==== SOURCE MATERIAL ====
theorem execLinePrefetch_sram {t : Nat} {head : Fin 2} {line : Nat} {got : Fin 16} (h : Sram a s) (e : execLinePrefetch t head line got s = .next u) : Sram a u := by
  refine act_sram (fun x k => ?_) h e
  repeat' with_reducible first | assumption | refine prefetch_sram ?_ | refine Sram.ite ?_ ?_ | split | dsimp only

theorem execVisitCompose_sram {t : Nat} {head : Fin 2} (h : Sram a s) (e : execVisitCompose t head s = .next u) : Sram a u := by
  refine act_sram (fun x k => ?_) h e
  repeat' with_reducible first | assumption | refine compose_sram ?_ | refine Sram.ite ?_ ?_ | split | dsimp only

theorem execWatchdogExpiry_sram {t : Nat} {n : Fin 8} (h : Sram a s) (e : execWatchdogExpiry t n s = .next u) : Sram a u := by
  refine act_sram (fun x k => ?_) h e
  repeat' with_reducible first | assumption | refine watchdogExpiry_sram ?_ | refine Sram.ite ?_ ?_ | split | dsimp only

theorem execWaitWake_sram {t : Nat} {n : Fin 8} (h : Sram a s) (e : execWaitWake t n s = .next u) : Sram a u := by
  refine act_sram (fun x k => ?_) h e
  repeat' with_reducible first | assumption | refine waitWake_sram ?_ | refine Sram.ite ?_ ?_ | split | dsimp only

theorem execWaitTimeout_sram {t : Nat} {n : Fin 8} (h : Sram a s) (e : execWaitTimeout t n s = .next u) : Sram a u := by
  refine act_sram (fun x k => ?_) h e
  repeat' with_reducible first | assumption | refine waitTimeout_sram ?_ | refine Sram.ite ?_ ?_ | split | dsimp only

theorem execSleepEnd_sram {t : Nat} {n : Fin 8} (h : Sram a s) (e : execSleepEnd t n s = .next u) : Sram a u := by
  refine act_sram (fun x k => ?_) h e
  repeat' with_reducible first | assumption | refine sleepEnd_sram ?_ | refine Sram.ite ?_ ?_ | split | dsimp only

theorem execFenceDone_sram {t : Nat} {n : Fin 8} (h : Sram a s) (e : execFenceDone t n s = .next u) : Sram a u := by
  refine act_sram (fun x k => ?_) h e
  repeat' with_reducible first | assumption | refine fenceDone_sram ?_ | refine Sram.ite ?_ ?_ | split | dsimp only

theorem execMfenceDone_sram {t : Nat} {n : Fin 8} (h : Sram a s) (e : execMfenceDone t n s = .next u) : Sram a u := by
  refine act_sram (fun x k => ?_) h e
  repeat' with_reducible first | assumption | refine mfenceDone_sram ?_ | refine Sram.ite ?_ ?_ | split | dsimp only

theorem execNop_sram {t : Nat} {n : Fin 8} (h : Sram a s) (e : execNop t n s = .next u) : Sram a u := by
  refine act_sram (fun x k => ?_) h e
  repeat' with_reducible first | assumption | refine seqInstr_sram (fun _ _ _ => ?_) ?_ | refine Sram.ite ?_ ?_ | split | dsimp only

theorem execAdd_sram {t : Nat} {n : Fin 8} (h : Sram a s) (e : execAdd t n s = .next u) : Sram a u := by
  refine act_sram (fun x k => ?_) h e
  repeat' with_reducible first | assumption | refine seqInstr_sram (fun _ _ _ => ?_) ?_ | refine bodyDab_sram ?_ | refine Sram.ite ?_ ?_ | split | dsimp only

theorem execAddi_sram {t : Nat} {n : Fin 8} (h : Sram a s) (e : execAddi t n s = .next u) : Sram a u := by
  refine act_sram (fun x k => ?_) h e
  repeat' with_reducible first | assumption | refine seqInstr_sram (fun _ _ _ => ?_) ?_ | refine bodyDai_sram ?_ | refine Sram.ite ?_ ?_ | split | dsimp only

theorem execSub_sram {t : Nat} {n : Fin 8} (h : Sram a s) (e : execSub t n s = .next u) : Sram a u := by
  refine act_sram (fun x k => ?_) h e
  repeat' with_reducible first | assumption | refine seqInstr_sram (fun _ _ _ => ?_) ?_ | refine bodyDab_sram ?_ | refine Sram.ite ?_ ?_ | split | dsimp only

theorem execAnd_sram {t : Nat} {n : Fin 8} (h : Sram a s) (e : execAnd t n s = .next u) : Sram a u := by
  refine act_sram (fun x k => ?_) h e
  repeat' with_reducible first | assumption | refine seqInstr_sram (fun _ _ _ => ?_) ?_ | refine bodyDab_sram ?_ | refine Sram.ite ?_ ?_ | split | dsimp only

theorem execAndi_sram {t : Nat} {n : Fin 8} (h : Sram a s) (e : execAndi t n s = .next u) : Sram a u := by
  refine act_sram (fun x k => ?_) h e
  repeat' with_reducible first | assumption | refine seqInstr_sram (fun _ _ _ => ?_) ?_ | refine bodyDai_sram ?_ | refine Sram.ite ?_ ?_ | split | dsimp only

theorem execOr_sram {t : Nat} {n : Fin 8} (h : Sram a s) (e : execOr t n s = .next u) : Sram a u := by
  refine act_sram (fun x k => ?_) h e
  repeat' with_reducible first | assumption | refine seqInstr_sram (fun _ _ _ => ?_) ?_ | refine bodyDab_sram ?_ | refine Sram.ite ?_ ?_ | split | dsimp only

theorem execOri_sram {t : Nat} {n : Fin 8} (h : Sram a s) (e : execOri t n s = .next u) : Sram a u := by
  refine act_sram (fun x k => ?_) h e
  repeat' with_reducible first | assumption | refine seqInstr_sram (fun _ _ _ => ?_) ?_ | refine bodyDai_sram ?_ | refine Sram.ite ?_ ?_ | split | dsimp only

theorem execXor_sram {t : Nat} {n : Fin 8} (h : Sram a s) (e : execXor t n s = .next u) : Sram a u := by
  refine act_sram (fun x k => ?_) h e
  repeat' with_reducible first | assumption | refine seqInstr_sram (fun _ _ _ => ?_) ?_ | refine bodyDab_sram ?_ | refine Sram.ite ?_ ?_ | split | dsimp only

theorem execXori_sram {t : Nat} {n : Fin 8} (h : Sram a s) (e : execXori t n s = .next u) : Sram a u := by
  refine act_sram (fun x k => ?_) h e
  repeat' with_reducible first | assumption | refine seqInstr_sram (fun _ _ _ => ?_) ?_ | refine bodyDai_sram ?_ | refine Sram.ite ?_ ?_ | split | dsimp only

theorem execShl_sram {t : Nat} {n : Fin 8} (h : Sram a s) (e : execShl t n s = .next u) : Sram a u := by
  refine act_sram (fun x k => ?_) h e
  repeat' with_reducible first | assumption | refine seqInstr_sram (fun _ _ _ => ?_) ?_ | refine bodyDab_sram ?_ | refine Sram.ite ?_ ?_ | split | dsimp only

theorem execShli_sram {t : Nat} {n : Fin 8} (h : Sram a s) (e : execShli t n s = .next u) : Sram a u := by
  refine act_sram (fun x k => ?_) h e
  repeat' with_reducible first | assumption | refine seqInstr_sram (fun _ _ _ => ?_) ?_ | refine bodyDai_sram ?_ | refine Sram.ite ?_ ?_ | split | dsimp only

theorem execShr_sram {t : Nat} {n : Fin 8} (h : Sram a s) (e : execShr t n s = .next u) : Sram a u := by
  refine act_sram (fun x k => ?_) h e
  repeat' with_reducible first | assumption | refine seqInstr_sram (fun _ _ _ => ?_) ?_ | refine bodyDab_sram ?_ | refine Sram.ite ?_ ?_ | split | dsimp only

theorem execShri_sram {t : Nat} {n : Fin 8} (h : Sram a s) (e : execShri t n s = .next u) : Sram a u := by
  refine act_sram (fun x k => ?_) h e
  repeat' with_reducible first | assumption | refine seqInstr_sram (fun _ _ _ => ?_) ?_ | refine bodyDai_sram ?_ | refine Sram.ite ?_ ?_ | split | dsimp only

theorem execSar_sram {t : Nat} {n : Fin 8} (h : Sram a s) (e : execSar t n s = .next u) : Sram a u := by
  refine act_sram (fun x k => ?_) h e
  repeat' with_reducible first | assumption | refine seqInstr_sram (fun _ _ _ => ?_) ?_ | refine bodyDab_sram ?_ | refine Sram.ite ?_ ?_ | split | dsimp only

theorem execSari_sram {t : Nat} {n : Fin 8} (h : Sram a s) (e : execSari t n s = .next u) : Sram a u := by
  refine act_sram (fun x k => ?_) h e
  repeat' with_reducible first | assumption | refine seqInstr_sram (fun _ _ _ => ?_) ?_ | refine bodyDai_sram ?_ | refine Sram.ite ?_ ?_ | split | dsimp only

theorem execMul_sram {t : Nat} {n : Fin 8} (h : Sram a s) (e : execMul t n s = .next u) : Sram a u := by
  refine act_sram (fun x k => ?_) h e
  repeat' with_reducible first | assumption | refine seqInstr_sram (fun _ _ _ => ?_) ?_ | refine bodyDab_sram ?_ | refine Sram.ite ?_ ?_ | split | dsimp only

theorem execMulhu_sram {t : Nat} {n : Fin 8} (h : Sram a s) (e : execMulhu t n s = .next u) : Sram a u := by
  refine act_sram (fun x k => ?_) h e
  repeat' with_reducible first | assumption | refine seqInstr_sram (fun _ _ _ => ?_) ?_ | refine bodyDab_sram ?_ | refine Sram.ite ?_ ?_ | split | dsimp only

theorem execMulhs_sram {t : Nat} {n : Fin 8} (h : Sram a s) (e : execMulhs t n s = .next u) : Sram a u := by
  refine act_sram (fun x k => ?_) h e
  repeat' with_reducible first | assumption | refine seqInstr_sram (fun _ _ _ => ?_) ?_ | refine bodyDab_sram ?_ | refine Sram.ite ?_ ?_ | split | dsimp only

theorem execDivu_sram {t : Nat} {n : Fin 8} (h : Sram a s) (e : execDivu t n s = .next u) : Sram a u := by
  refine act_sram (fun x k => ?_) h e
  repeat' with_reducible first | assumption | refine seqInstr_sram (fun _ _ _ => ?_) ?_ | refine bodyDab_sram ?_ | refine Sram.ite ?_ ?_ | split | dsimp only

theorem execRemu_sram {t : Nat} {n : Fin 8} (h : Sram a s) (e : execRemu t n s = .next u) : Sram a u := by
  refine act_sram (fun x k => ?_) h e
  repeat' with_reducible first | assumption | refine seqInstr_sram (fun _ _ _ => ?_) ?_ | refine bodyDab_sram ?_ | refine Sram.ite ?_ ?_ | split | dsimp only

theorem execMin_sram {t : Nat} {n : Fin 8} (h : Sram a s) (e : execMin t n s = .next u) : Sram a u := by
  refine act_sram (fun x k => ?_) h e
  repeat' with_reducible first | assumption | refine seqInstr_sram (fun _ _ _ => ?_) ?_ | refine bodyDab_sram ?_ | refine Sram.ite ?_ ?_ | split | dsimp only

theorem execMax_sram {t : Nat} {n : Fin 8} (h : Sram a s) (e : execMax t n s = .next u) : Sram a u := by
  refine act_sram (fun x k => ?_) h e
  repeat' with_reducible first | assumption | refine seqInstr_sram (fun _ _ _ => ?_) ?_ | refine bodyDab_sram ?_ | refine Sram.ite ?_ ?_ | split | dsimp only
====
■ YOUR INSTRUCTIONS ■
Show all lines in the records above that hold "head".

■ SOLVED EXERCISE ■
theorem execLinePrefetch_sram {t : Nat} {head : Fin 2} {line : Nat} {got : Fin 16} (h : Sram a s) (e : execLinePrefetch t head line got s = .next u) : Sram a u := by
theorem execVisitCompose_sram {t : Nat} {head : Fin 2} (h : Sram a s) (e : execVisitCompose t head s = .next u) : Sram a u := by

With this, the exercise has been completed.